The Finnish Academy of Science and Letters has a special legacy in promoting the study of folklore. As told in FFN No. 11, it was on the initiative of the founding member of the Academy, Kaarle Krohn, Professor of Folklore, that the decision was made back in 1908 to publish an international monograph series, Folklore Fellows Communications, first to serve the needs of the FF, an international union of re-searchers of folklore, which soon subsided in the turmoils of the First World War, and then as a channel for folkloristic research at large. In 1935, on the occasion of the Kalevala Centennial, the Academy established on a State donation the Kalevala Prize to be awarded triennially for the best study on the Kalevala and related subjects published in Finland during the previous three-year period.
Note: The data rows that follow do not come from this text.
/-- What a result or a fed sample carries to the ledger (R124, R138, R161). -/
structure RefInfo where
  std : Nat
  u : Nat
  fed : Bool
  count : Nat
  reqn : Nat
  age : Nat
  calSeq : Nat
  uncal : Bool
  flagged : Bool
  deriving DecidableEq, Repr

/-- What REF passes to BND (R161), with the holdover summary and the values that R169 fixed (R355, region 0x02). -/
structure RefItems where
  /-- Kind and REF_SLOT_UNC of the active slot, if there is one; its last result; Suspect, and y_dis of R167 in units of
  10^-12. -/
  active : Option (Nat × Nat)
  info : Option RefInfo
  suspect : Bool
  disMax : Nat
  /-- Servo state and e_n = e_c − TB_SLEW_REM. -/
  servo : Nat
  eN : Int
  /-- REF_HOLD_UNC, the near time of the last clean entry, and REF_HOLD_SUM. -/
  a0 : Nat
  a1 : Nat
  a2 : Nat
  lastClean : Nat
  holdSum : List Word
  /-- Start, base and coefficients that R169 fixed. -/
  holdT0 : Nat
  holdBase : Nat
  holdA : Nat × Nat × Nat
  deriving DecidableEq, Repr

/-- A mirrored record by region (R355). -/
inductive JRec where
  /-- 0x01: servo, ensemble and slew terms in force, the step or set applied in the epoch, TB step count. -/
  | terms (servo ens slew : Int) (shift : Option Int) (steps : Nat)
  /-- 0x02. -/
  | items (x : RefItems)
  /-- 0x03: SVC_MC_SEQ of the 32 instances, gPTP sequenceIds of the drive segment. -/
  | seqs (mc : List Word) (gpSync gpAnn : Nat)
  /-- 0x04: index and the twelve words of a session. -/
  | session (i : Nat) (ws : List Word)
  /-- 0x05: session index with its Sync and Announce sequenceIds. -/
  | checkpoint (l : List (Nat × Nat × Nat))
  /-- 0x06: sequenceNo of an association. -/
  | assoc (i sequenceNo : Nat)
  /-- 0x07: launch entry: DSG_Q_LEN, DSG_Q_CTL, target, bytes. -/
  | launch (e len : Nat) (ctl : Word) (target : Nat) (bytes : List Byte)
  /-- 0x08: next-hop entry. -/
  | nextHop (i : Nat) (mac : Option Nat)
  /-- 0x09: hash keys. -/
  | hashKeys (ks : List Nat)
  deriving DecidableEq, Repr

/-- The hello of R342, with the sender's mirror epoch (R339). -/
structure Hello where
  hwId : Nat
  side : Bool
  buildStruct : Word
  buildCore : Word
  version : Nat
  latTx : Word
  latRx : Word
  epoch : Nat
  deriving DecidableEq, Repr

/-- The commit of R354: epoch, record count, CRC-32C over the payloads of its records, claim and twin state; `sweep` marks the commit
that ends a sweep (R357). -/
structure Commit where
  n : Nat
  count : Nat
  crc : Nat
  claim : Nat
  twin : Nat
  sweep : Bool
  deriving DecidableEq, Repr

/-- Mean, std, count and age of the markers sent (source 0x70) and received (0x71) (R350). -/
structure AlignMsg where
  txMean : Int
  txStd : Nat
  txN : Nat
  txAge : Nat
  rxMean : Int
  rxStd : Nat
  rxN : Nat
  rxAge : Nat
  deriving DecidableEq, Repr

/-- What a frame of type 0x05 asks for again: an epoch (R356), a session that failed its scrub (R362), or the whole store (R357). -/
inductive AgainMsg where
  | epoch (n : Nat)
  | session (i : Nat)
  | store
  deriving DecidableEq, Repr

/-- A health frame (R360). -/
structure Health where
  claim : Nat
  twin : Nat
  device : Nat
  servo : Nat
  cls : Nat
  fenced : Nat
  bound : Nat
  keyDigest : Nat
  cfgDigest : Nat
  passed : Nat
  failed : Nat
  deriving DecidableEq, Repr

/-- The payload of a Millrace frame by type (R339): 0x01 to 0x08 in order. -/
inductive MrBody where
  | hello (h : Hello)
  | journal (r : JRec)
  | commit (c : Commit)
  | ack (n : Nat)
  | again (a : AgainMsg)
  | align (a : AlignMsg)
  | health (h : Health)
  | sweep (r : JRec)
  deriving DecidableEq, Repr

/-- What the launch of a message needs of the wire (R245): the word of the subport's transmit grid, the lane and the UI position
of the timestamp point. -/
structure WirePos where
  word : Nat
  lane : Nat
  ui : Nat
  deriving DecidableEq, Repr

/-- What a pipeline meets in an operation: the launch position on the wire, a parity error in the weir's bucket, and whether a job of
the operation was in flight on an engine as that engine was fenced (R317). -/
structure PipeObs where
  pos : WirePos
  weirBad : Bool
  lost : Bool
  deriving DecidableEq, Repr

/-- A frame on the line (R237, R243): bytes from the destination address to the FCS; the start was valid; an error marker was met;
lane, UI position and capture code of the timestamp point; FEC codewords corrected and uncorrectable. On the drive segment `ui`
is the number of 40 ns cycles since the last CK_32K edge (R257). With `more` the frame goes on in the next command of its receiver:
these are only its next bytes, and lane, position and code are those of its first command. -/
structure RxObs where
  bytes : List Byte
  more : Bool
  startOk : Bool
  err : Bool
  lane : Nat
  ui : Nat
  code : Nat
  fecC : Nat
  fecU : Nat
  deriving DecidableEq, Repr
New developments along similar lines date from 1990, when the Academy founded the present international network of Folklore Fellows (see FFN No. 1). Alongside the continued publication of FFC and the starting of an FF Network bulletin, the focus was now laid on scholarly training courses called Folklore Fellows’ Summer Schools and on relatively small specialist conferences.

Research on oral epics and the emergence of tradition-based epics, of which the Kalevala is an interesting example, partly because its source history is so accurately known, gained new impetus in 1985, when the 150th anniversary of the Kalevala brought epic scholars together from all parts of the world. This trend has continued, for example, through workshops organized mainly at Turku University during 1991-96 for top epic scholars by Folklore Fellows in Oral Epics, a network of about 70 researchers.

On September 2, 1996 the Board of the Academia Scientiarum Fennica took a step to explore the possibility of a Kalevala Institute which would pool the international efforts of three actors in the field of Kalevala-related research, namely, the Kalevala Society, the Finnish Literature Society and the Academia Scientiarum Fennica, in collaboration with Finnish universities having research on oral and semiliterary epics in their programme. A committee consisting of re-presentatives of these societies and universities is in the making and the year 1997 is reserved for planning. Among the urgent tasks is the preparation of a conference on the occasion of the 150th anniversary of the New Kalevala in 1999. The focus will be on international partners and relations in the comparative study of the Kalevala and other tradition-based epics as well as oral epics in general. FF Network will report on the development of this and other initiatives taken by the Kalevala Institute.